[Listed records Boundary: Start]

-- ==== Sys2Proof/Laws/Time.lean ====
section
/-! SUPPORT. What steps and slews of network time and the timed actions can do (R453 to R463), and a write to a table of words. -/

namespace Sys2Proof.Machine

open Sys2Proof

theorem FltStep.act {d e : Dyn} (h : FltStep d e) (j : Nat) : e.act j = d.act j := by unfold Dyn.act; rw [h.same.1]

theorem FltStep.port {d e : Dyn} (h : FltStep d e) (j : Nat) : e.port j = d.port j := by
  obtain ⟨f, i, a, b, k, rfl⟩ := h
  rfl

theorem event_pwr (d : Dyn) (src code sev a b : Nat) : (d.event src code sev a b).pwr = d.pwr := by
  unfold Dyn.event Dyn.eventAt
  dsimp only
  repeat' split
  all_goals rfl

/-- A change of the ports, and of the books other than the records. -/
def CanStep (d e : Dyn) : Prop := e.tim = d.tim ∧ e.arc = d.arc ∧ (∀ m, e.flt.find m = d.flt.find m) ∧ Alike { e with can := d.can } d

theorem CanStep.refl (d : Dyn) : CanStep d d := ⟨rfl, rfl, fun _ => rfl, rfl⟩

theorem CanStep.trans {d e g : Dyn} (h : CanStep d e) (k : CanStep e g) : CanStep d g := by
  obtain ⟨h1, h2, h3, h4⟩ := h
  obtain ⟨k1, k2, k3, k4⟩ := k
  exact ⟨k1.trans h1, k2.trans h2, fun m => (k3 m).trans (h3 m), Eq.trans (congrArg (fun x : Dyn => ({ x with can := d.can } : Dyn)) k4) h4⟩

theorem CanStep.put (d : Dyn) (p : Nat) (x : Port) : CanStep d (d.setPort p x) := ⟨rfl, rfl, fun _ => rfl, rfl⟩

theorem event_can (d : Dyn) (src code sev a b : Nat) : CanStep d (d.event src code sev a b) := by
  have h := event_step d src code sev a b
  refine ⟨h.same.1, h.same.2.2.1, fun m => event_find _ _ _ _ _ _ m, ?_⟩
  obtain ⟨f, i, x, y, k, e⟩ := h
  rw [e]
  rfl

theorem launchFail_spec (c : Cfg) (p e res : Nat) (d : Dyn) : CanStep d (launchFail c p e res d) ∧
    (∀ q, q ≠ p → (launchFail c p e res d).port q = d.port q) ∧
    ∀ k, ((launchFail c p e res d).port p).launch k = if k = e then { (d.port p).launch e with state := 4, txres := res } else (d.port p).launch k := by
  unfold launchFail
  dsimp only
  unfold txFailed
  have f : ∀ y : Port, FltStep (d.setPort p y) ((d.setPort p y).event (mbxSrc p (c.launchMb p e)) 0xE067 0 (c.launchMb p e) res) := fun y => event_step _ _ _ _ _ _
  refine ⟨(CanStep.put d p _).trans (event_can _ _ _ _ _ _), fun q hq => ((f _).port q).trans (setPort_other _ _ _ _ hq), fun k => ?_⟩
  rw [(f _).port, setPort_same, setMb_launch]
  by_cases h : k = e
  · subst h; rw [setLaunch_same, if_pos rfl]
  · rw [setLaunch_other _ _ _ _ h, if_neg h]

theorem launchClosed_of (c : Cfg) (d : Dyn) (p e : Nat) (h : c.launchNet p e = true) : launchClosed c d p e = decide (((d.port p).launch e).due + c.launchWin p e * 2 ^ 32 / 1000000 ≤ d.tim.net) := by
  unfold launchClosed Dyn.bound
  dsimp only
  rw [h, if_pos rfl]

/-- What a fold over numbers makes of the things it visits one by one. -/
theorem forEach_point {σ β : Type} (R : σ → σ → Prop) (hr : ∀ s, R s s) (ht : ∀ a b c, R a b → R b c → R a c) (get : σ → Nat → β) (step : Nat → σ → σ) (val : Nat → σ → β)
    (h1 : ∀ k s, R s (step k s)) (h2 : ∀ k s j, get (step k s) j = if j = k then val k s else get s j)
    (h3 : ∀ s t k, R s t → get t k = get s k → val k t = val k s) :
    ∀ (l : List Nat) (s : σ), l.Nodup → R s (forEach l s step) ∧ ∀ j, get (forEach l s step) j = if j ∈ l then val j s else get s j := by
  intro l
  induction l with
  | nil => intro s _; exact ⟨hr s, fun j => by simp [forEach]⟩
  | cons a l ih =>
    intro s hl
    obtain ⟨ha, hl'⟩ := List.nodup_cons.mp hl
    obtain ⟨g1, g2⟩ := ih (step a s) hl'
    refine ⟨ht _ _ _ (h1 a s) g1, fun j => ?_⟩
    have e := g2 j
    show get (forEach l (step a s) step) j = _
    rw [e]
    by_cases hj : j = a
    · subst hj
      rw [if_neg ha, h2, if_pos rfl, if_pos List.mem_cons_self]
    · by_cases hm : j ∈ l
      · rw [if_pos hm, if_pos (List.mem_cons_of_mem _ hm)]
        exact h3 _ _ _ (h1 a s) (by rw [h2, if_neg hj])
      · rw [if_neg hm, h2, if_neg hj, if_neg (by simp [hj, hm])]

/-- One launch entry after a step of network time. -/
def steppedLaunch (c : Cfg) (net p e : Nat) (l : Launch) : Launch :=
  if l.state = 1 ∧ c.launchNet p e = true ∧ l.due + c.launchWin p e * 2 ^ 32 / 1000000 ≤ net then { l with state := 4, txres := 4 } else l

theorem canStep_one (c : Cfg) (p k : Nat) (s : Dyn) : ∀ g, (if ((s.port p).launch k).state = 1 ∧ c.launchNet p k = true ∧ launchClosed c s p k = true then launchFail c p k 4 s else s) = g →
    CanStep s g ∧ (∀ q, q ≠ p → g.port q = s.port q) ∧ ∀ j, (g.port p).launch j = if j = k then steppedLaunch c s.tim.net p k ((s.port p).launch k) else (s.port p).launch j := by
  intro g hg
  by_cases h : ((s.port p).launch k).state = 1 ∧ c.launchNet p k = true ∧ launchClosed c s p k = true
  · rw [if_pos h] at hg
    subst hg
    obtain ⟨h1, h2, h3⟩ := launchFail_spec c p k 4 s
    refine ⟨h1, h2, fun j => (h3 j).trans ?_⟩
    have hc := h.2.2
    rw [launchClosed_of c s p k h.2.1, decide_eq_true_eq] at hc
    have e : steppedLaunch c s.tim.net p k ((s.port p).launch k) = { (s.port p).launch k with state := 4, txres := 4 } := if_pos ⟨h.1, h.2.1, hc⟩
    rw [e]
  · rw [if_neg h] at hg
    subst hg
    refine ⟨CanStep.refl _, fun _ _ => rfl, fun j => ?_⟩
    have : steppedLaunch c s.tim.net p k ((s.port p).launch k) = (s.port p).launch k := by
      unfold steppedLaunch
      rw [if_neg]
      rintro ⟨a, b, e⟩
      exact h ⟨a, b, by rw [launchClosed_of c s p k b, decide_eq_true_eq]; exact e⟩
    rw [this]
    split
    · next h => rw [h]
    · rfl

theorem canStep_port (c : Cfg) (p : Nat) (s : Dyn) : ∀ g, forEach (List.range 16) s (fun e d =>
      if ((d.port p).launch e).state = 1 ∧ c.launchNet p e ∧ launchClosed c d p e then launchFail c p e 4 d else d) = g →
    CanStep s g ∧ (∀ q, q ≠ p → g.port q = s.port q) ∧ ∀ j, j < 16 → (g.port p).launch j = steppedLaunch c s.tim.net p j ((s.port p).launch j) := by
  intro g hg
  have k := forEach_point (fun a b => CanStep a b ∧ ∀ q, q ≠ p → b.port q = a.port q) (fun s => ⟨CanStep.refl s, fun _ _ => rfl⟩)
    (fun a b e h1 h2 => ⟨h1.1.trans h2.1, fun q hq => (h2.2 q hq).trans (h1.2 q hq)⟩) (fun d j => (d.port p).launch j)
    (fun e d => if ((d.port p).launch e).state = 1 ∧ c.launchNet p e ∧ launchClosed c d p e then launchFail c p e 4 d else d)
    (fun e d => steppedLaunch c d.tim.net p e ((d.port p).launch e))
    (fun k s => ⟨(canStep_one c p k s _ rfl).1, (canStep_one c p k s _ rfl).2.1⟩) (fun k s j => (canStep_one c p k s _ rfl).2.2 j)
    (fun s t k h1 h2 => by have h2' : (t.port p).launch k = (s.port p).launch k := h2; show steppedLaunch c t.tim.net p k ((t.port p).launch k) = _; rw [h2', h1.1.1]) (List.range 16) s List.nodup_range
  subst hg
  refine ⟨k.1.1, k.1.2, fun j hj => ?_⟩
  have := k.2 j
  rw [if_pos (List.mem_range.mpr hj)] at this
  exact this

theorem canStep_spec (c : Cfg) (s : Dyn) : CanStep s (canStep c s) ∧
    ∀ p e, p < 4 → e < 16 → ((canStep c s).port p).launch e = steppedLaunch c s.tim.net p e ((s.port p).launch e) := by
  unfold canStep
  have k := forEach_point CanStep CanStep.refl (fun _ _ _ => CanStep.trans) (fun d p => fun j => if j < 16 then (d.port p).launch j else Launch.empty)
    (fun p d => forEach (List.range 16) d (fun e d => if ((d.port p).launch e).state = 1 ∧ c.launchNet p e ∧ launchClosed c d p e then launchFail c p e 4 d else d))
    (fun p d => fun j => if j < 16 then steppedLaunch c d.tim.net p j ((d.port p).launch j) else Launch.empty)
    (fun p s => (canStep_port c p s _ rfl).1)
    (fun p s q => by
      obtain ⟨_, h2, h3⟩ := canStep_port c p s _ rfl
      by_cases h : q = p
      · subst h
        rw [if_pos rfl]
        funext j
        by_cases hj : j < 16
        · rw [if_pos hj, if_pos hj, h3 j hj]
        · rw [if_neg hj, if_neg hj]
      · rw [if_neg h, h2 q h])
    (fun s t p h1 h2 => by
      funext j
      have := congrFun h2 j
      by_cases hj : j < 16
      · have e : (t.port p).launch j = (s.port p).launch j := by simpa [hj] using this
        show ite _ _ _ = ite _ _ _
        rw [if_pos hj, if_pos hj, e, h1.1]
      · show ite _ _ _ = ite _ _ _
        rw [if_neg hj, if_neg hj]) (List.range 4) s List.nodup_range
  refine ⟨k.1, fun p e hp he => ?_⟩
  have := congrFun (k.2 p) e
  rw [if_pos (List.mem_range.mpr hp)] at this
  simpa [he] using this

[Listed records Boundary: End]

**Exercise requirements:** Please copy exactly the lines from the first line of the records above through the line containing "(∀ q, q ≠ p → (launchFail", including both, and nothing more.

**Result for this exercise:**
-- ==== Sys2Proof/Laws/Time.lean ====
section
/-! SUPPORT. What steps and slews of network time and the timed actions can do (R453 to R463), and a write to a table of words. -/

namespace Sys2Proof.Machine

open Sys2Proof

theorem FltStep.act {d e : Dyn} (h : FltStep d e) (j : Nat) : e.act j = d.act j := by unfold Dyn.act; rw [h.same.1]

theorem FltStep.port {d e : Dyn} (h : FltStep d e) (j : Nat) : e.port j = d.port j := by
  obtain ⟨f, i, a, b, k, rfl⟩ := h
  rfl

theorem event_pwr (d : Dyn) (src code sev a b : Nat) : (d.event src code sev a b).pwr = d.pwr := by
  unfold Dyn.event Dyn.eventAt
  dsimp only
  repeat' split
  all_goals rfl

/-- A change of the ports, and of the books other than the records. -/
def CanStep (d e : Dyn) : Prop := e.tim = d.tim ∧ e.arc = d.arc ∧ (∀ m, e.flt.find m = d.flt.find m) ∧ Alike { e with can := d.can } d

theorem CanStep.refl (d : Dyn) : CanStep d d := ⟨rfl, rfl, fun _ => rfl, rfl⟩

theorem CanStep.trans {d e g : Dyn} (h : CanStep d e) (k : CanStep e g) : CanStep d g := by
  obtain ⟨h1, h2, h3, h4⟩ := h
  obtain ⟨k1, k2, k3, k4⟩ := k
  exact ⟨k1.trans h1, k2.trans h2, fun m => (k3 m).trans (h3 m), Eq.trans (congrArg (fun x : Dyn => ({ x with can := d.can } : Dyn)) k4) h4⟩

theorem CanStep.put (d : Dyn) (p : Nat) (x : Port) : CanStep d (d.setPort p x) := ⟨rfl, rfl, fun _ => rfl, rfl⟩

theorem event_can (d : Dyn) (src code sev a b : Nat) : CanStep d (d.event src code sev a b) := by
  have h := event_step d src code sev a b
  refine ⟨h.same.1, h.same.2.2.1, fun m => event_find _ _ _ _ _ _ m, ?_⟩
  obtain ⟨f, i, x, y, k, e⟩ := h
  rw [e]
  rfl

theorem launchFail_spec (c : Cfg) (p e res : Nat) (d : Dyn) : CanStep d (launchFail c p e res d) ∧
    (∀ q, q ≠ p → (launchFail c p e res d).port q = d.port q) ∧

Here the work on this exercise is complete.